**Exercise description**
After finding the line with "def Obligations.FlashCommands : Prop" in the entries below, retype exactly each line from there through the line with "(∀ (s : State) (op", including that final line.

Stored data

--

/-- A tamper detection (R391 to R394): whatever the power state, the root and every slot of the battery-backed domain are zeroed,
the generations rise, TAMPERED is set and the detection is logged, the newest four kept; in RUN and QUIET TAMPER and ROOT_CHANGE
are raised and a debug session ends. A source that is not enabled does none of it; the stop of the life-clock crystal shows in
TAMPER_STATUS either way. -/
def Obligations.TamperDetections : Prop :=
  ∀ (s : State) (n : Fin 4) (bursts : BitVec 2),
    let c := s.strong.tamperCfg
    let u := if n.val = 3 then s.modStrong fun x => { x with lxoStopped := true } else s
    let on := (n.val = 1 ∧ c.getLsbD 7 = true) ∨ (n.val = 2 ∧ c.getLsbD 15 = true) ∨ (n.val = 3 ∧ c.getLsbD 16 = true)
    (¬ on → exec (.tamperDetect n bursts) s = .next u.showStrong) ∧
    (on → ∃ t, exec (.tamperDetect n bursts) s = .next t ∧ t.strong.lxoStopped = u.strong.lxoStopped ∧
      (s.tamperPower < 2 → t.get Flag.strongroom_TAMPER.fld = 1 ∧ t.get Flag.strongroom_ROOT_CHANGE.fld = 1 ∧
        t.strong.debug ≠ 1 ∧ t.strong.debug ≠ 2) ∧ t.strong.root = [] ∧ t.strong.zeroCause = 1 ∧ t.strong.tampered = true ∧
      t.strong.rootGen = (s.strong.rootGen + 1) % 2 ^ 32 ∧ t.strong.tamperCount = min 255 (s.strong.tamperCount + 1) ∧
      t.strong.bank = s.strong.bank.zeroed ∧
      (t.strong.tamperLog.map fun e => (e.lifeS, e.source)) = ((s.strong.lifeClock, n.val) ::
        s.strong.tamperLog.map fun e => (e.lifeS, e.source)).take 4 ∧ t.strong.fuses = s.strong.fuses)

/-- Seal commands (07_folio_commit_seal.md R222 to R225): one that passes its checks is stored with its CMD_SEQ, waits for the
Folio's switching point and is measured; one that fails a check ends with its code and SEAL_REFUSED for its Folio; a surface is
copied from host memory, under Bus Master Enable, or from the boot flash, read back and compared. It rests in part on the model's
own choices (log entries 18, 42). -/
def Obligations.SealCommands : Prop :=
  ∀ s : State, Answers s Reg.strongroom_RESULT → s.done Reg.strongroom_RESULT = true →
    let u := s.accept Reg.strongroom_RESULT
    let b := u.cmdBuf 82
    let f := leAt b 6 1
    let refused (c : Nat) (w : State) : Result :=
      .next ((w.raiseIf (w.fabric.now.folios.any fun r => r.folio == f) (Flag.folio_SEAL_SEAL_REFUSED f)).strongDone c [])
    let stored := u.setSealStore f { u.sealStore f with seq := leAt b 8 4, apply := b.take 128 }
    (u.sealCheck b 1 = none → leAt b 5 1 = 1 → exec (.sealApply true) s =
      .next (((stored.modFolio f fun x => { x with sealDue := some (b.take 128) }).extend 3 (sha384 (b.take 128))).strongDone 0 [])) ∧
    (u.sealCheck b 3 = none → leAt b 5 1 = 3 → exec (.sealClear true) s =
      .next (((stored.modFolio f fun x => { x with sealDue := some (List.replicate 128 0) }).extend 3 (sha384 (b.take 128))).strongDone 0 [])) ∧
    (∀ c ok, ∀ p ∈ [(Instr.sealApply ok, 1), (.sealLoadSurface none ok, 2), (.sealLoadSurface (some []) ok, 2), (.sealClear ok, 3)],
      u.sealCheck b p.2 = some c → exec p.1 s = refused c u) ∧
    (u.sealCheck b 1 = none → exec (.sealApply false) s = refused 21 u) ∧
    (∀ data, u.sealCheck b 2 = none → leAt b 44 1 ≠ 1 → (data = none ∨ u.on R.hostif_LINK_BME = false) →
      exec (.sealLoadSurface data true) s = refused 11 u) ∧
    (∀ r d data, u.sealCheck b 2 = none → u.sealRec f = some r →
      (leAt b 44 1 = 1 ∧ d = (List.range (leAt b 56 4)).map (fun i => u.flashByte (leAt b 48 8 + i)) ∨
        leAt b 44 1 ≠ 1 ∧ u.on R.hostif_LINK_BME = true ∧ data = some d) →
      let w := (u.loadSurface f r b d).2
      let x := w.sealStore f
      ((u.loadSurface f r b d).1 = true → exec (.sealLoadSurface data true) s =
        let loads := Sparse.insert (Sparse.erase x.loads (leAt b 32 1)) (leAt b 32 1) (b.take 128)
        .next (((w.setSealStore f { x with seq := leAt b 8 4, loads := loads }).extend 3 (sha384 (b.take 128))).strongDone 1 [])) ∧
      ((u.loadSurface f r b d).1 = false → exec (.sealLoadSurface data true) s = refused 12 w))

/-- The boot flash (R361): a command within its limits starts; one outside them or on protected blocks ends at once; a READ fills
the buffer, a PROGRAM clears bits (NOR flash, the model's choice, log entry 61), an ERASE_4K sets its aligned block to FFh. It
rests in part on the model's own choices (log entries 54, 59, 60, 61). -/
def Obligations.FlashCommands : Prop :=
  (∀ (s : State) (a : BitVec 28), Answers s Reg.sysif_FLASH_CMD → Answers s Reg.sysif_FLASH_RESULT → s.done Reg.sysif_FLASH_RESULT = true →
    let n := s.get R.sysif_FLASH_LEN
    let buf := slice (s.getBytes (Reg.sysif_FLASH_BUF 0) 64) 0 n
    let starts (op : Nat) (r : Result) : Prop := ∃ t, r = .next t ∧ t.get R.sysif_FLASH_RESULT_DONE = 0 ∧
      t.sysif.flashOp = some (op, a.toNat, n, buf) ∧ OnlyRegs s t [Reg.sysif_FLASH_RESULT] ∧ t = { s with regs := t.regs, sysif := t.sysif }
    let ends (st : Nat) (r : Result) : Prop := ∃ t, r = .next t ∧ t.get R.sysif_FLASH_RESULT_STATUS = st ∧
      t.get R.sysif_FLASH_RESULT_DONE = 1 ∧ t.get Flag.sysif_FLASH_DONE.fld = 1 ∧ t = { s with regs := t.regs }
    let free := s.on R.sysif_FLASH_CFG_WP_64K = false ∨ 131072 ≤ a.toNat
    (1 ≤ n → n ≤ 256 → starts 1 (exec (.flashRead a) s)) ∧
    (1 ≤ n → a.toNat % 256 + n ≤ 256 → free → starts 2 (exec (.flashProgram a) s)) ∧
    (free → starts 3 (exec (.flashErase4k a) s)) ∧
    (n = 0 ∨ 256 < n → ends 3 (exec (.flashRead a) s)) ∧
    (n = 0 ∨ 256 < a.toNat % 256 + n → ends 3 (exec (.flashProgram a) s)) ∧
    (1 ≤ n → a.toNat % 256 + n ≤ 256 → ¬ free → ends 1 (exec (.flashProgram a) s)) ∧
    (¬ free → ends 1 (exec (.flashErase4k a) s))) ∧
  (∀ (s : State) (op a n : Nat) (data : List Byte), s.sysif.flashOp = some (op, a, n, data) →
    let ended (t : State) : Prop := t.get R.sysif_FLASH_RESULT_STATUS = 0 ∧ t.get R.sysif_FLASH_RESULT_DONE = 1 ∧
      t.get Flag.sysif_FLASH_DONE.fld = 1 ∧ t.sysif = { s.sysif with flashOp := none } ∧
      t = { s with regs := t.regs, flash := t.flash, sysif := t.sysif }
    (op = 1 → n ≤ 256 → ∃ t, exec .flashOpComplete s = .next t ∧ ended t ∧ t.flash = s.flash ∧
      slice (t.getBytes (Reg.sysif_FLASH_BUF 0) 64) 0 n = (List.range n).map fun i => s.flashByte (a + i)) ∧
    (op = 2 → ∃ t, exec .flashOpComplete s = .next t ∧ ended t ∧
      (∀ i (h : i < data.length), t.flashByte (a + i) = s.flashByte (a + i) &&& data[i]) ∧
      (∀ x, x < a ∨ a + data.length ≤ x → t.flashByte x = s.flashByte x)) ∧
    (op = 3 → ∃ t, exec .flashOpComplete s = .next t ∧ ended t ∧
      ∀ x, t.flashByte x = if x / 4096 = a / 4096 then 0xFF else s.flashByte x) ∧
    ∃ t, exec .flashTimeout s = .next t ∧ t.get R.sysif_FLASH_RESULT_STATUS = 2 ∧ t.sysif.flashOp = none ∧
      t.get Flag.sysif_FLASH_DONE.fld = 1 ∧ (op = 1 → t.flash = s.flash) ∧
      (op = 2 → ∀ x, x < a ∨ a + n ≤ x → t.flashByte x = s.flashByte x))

--

**Solution for this problem**
def Obligations.FlashCommands : Prop :=
  (∀ (s : State) (a : BitVec 28), Answers s Reg.sysif_FLASH_CMD → Answers s Reg.sysif_FLASH_RESULT → s.done Reg.sysif_FLASH_RESULT = true →
    let n := s.get R.sysif_FLASH_LEN
    let buf := slice (s.getBytes (Reg.sysif_FLASH_BUF 0) 64) 0 n
    let starts (op : Nat) (r : Result) : Prop := ∃ t, r = .next t ∧ t.get R.sysif_FLASH_RESULT_DONE = 0 ∧
      t.sysif.flashOp = some (op, a.toNat, n, buf) ∧ OnlyRegs s t [Reg.sysif_FLASH_RESULT] ∧ t = { s with regs := t.regs, sysif := t.sysif }
    let ends (st : Nat) (r : Result) : Prop := ∃ t, r = .next t ∧ t.get R.sysif_FLASH_RESULT_STATUS = st ∧
      t.get R.sysif_FLASH_RESULT_DONE = 1 ∧ t.get Flag.sysif_FLASH_DONE.fld = 1 ∧ t = { s with regs := t.regs }
    let free := s.on R.sysif_FLASH_CFG_WP_64K = false ∨ 131072 ≤ a.toNat
    (1 ≤ n → n ≤ 256 → starts 1 (exec (.flashRead a) s)) ∧
    (1 ≤ n → a.toNat % 256 + n ≤ 256 → free → starts 2 (exec (.flashProgram a) s)) ∧
    (free → starts 3 (exec (.flashErase4k a) s)) ∧
    (n = 0 ∨ 256 < n → ends 3 (exec (.flashRead a) s)) ∧
    (n = 0 ∨ 256 < a.toNat % 256 + n → ends 3 (exec (.flashProgram a) s)) ∧
    (1 ≤ n → a.toNat % 256 + n ≤ 256 → ¬ free → ends 1 (exec (.flashProgram a) s)) ∧
    (¬ free → ends 1 (exec (.flashErase4k a) s))) ∧
  (∀ (s : State) (op a n : Nat) (data : List Byte), s.sysif.flashOp = some (op, a, n, data) →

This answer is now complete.